作者:Grace Sun,AMD赛灵思开发者
在Vitis AI 2.5的vitis-ai-pytorch 和vitis-ai-tensoflow2 conda环境中,引入了一个名为inspector的新功能,用户可以在做量化前调用inspector来检查浮点模型。Inspector根据指定的DPU目标架构,会诊断并显示神经网络的分区结果(映射到CPU还是DPU),并提示有关层未映射到DPU的原因。
本文以vitis-ai-pytorch环境为例,描述了Inspector的用法并给出示例。

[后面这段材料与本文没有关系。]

-- ==== Sys2Proof/Claims/Barrier.lean ====
section
/-! DEFINITION. Claims about the time base, the handshake channels, the barrier and its lanes (chapter 1), one for each command: what
it gives where its condition holds, and that it rests otherwise. -/
namespace Sys2Proof.Claims
open Machine

/-- The command answers, and leaves the block as it was. -/
def Rests (c : Instr) (s : State) : Prop := exec c s = .next s

/-! Time (R11, R14 to R17). -/

/-- TIME_MARK (R14, R16). The correction moves the copy by one step at most, towards the master where the phase error is a step or less. The
fractional increment is a free value. PD7 is the master and has no copy. -/
def timeMark : Prop := ∀ (i : Fin 8) (x : Int) (s : State),
  (i ≠ 7 → up i s.dev = true → Gives (.timeMark i x) s (fun e => e.time.offset[i] = x
    ∧ |e.time.error[i] - copyError i s.dev| ≤ 1
    ∧ (s.dev.time.marked[i] < s.dev.time.now → -10 ≤ x → x ≤ 10 → |copyError i s.dev| ≤ 1 → e.time.error[i] = 0)
    ∧ e.time.holdover[i] = false ∧ e.time.flagged[i] = false ∧ (∀ ch, markChannel i = some ch → isStale ch e = false)
    ∧ e.time.now = s.dev.time.now))
  ∧ (i = 0 → up 0 s.dev = true → Gives (.timeMark i x) s (fun e => 0 ≤ num e 0x1042 0x09 ∧ num e 0x1042 0x09 ≤ 2000))
  ∧ (i = 7 ∨ up i s.dev = false → Rests (.timeMark i x) s)

/-- HOLDOVER_LIMIT (Table 1.4): 100 ms after holdover began. PD0 is in holdover 10 ms after its last mark, and PD5 with it or with its line
link silent. -/
def holdoverLimit : Prop := ∀ (i : Fin 8) (s : State),
  let d := hostHoldover s.dev
  (d.time.holdover[i] = true → Gives (.holdoverLimit i) s (fun e =>
    e.time.flagged[i] = true ∧ d.time.holdoverFrom[i] + ms 100 ≤ e.time.now))
  ∧ (s.dev.time.holdover[(0 : Fin 8)] = false → up 0 s.dev = true → s.dev.time.marked[(0 : Fin 8)] + ms 10 ≤ s.dev.time.now →
      Gives (.holdoverLimit i) s (fun e => e.time.holdover[(0 : Fin 8)] = true
        ∧ e.time.holdoverFrom[(0 : Fin 8)] = s.dev.time.marked[(0 : Fin 8)] + ms 10))
  ∧ (d.time.holdover[i] = false → Gives (.holdoverLimit i) s (fun e => e.time = d.time))

/-- REFERENCE_SWITCH (R15): REF_IN drives the master once it has stood within 20 ppm for 1 s and is preferred, the TCXO otherwise; a change is
counted, and the count of steps is moved by neither. -/
def referenceSwitch : Prop := ∀ (x : Option Int) (s : State),
  let good : Bool := (match x with | some v => decide (-20000 ≤ v ∧ v ≤ 20000) | none => false)
  let use : Bool := on s.dev 0x1040 0x03 && good && s.dev.time.goodSince.isSome
  (up 7 s.dev = true → Gives (.referenceSwitch x) s (fun e => e.time.onRefIn = use ∧ e.time.refError = x
    ∧ num e 0x1040 0x04 = x.getD 0x7FFFFFFF ∧ e.time.goodSince.isSome = good
    ∧ (∀ t, good = true → s.dev.time.goodSince = some t → t + sec 1 ≤ e.time.now)
    ∧ (good = true → s.dev.time.goodSince = none → e.time.goodSince = some s.dev.time.now)
    ∧ num e 0x1040 0x05 = num s.dev 0x1040 0x05 + flag (use != s.dev.time.onRefIn)))
  ∧ (up 7 s.dev = false → Rests (.referenceSwitch x) s)

/-- R15: the master's frequency moves by 0.1 ppm in a second at most. -/
def masterRateSlews : Prop := ∀ (d : Dev) (n : Nat),
  |masterRate { d with time := { d.time with now := max d.time.now d.time.rateAt + n * sec 1 } }
    - masterRate { d with time := { d.time with now := max d.time.now d.time.rateAt } }| ≤ 100 * n + 1

/-- What the silence of a channel makes of its receiver (Table 1.2, R17, R269, R316). -/
def silentAt (ch : Channel) (d e : Dev) : Prop := match ch with
  | .timeMark r => e.time.holdover[chanReceiver (.timeMark r)] = true
      ∧ (d.time.holdover[chanReceiver (.timeMark r)] = false → e.time.holdoverFrom[chanReceiver (.timeMark r)] = e.time.now)
  | .safetyStop => (∀ j : Fin 12, e.eng.stopFirst[j] = true ∧ e.eng.stopSecond[j] = true ∧ e.eng.stopMask[j] = true)
      ∧ ∀ u : Fin 4, e.eng.torqueOff[u] = true
  | .safetyFeed => (∀ j : Fin 12, e.safety.lows[j] = 0 ∧ e.safety.follow[j] = false)
      ∧ e.safety.permit = (d.safety.permit && (d.safety.role == 2 || d.safety.role == 3))
  | .peerTime => e.time.steeringHeld = true
  | .loadCommand => e.load.orphanAt = some e.time.now
  | .lineLink => up 5 d = true → e.time.holdover[(5 : Fin 8)] = true
  | .leaseState | .shadowState | .loadStatus | .metrologyFeed => True

/-- CHANNEL_STALE (R11): the stale timeout after the last transfer. A channel already stale, or of an island that does not run,
rests, so that an episode acts once. -/
def channelStale : Prop := ∀ (ch : Channel) (s : State),
  (isStale ch s.dev = false → up (chanReceiver ch) s.dev = true → Gives (.channelStale ch) s (fun e =>
    isStale ch e = true ∧ (s.dev.chan[chanIdx ch]).last + staleAfter ch ≤ e.time.now
      ∧ (e.chan[chanIdx ch]).last = (s.dev.chan[chanIdx ch]).last ∧ silentAt ch s.dev e))
  ∧ (isStale ch s.dev = true ∨ up (chanReceiver ch) s.dev = false → Rests (.channelStale ch) s)

/-- PEER_TIME_TRANSFER (R14, R17): the partner of the lease holder gains a step where it lags, and never steps back; before its alignment
step a SYNCING module only notes the difference. -/
def peerTimeTransfer : Prop := ∀ (t a : Nat) (s : State),
  (up 6 s.dev = true → up 7 s.dev = true → pairMode s.dev = true → Gives (.peerTimeTransfer t a) s (fun e =>
    e.time.steeringHeld = false ∧ isStale .peerTime e = false
      ∧ (holds s.dev = true → e.pair.timeOffset = s.dev.pair.timeOffset ∧ e.time.now = s.dev.time.now)
      ∧ (roleOf s.dev = 0 → s.dev.metro.aligned = false → e.pair.timeOffset = (t : Int) - a ∧ e.time.now = s.dev.time.now)
      ∧ (holds s.dev = false → roleOf s.dev ≠ 0 ∨ s.dev.metro.aligned = true →
          e.time.now = s.dev.time.now + (if a < t then 1 else 0) ∧ e.pair.timeOffset = (t : Int) - a - (if a < t then 1 else 0)
            ∧ e.time.trim = (if a < t then 1 else if t < a then -1 else 0))))
  ∧ (up 6 s.dev = false ∨ up 7 s.dev = false ∨ pairMode s.dev = false → Rests (.peerTimeTransfer t a) s)

/-- SAFETY_FEED (R274): the permit, the role and the counts of feed values below 5 A. -/
def safetyFeed : Prop := ∀ s : State,
  (up 1 s.dev = true → up 3 s.dev = true → Gives .safetyFeed s (fun e =>
    isStale .safetyFeed e = false ∧ e.safety.permit = outputPermit s.dev ∧ e.safety.role = roleOf s.dev
      ∧ (∀ x : Fin 12, e.safety.follow[x] = (s.dev.eng.axis[x]).flag)
      ∧ ∀ j : Fin 12, e.safety.lows[j] = (if decide (|segCurrent (segOf j s.dev) s.dev| < 5) || !outletClosed j s.dev
          then min 3 (s.dev.safety.lows[j] + 1) else 0)))
  ∧ (up 1 s.dev = false ∨ up 3 s.dev = false → Rests .safetyFeed s)

/-- WALL_CLOCK_OFFSET_SEND (R389): at the next second the offset waits for lane HF, in the message of the model's choice. -/
def wallClockOffsetSend : Prop := ∀ s : State,
  (up 0 s.dev = true → barrierLost s.dev = false → Gives .wallClockOffsetSend s (fun e =>
    e.time.now = dueAt s.dev.time.ticked[(7 : Fin 9)] (sec 1) s.dev ∧ (0 ≤ (s.dev.time.now : Int) + s.dev.time.base → siteTime e % sec 1 = 0)
      ∧ lastOf .hf 0 e = some (tenonItems 0x02 2 2 16 [wallOffset e, flag s.dev.site.ptp.synchronised] e)))
  ∧ (up 0 s.dev = false ∨ barrierLost s.dev = true → Rests .wallClockOffsetSend s)

/-! The lanes (R19 to R26). -/

/-- LANE_NEXT_MESSAGE (R20, R25, R26): with nothing sent in the last second, the head of class 0 goes first under the next sequence number,
with its header and CRC, and takes 40 ns a character; with nothing waiting, the lane falls silent. -/
def laneNextMessage : Prop := ∀ (l : Lane) (s : State),
  let q := laneOf l s.dev
  (∀ m r, q.recent = [] → q.queue[(0 : Fin 4)] = m :: r → (typeSpec m.type).isSome = true → Gives (.laneNextMessage l) s (fun e =>
    (laneOf l e).onLane = some m ∧ (laneOf l e).queue[(0 : Fin 4)] = r ∧ (laneOf l e).txSeq = q.txSeq + 1
      ∧ (laneOf l e).header = headerOf m q.txSeq ∧ (laneOf l e).crc = crcOf m (headerOf m q.txSeq)
      ∧ e.time.now = max s.dev.time.now q.busyUntil ∧ (laneOf l e).busyUntil = e.time.now + 4 * (m.length + 15)
      ∧ (laneOf l e).recent = [⟨m.type, m.key, e.time.now, 4 * (m.length + 15)⟩]))
  ∧ ((∀ c : Fin 4, q.queue[c] = []) → (∀ i : Fin 8, s.dev.log.queue[i] = []) → Gives (.laneNextMessage l) s (fun e =>
    (laneOf l e).onLane = none ∧ (laneOf l e).txSeq = q.txSeq ∧ e.time.now = max s.dev.time.now q.busyUntil))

Inspector的python编程并不复杂,Vitis AI 2.5 github的vai_q_pytorch example里就给出了如何在模型量化文件中嵌入inspector的代码示例:
https://github.com/Xilinx/Vitis-AI/blob/master/src/Vitis-AI-Quantizer/vai_q_pytorch/example/resnet18_quant.py#L216
概况来说,应用此功能有三步:
导入Inspector模块
from pytorch_nndct.apis import Inspector
创建以DPU name或fingerprint为目标的inspector
inspector = Inspector("0x603000b16013831") # by target fingerprint
orinspector = Inspector("DPUCAHX8L_ISA0_SP") # by target name
对浮点模型做检查
input = torch.randn([batch_size, 3, 224, 224])inspector.inspect(model, input)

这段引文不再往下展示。